→ **Work task**
The line containing "if t = true" opens the span to copy, and the last line of the records below closes it. Write out that span exactly.

→ **Given information**
-- ==== Sys2Proof/Machine/Lookup.lean ====
section
/-! DEFINITION. AttenuatorMap and DisplayEncoder (45_lookup_tables.md): two pure lookups, without a value outside their
tables (R50, D25). -/

namespace Sys2Proof.Machine

/-- `attenuation_for(v)` (R165). -/
def attenuationFor (c : Config) (v : Nat) : Option Byte := memRead c .attenLut v

/-- `segments_for(d, t)` (R168): blank for a leading zero, else the digit's pattern. -/
def segmentsFor (c : Config) (d : Nat) (t : Bool) : Option Byte :=
  if t = true ∧ d = 0 then some c.segBlank else memRead c .segLut d

end Sys2Proof.Machine
end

→ **Output for this task**
  if t = true ∧ d = 0 then some c.segBlank else memRead c .segLut d

end Sys2Proof.Machine
end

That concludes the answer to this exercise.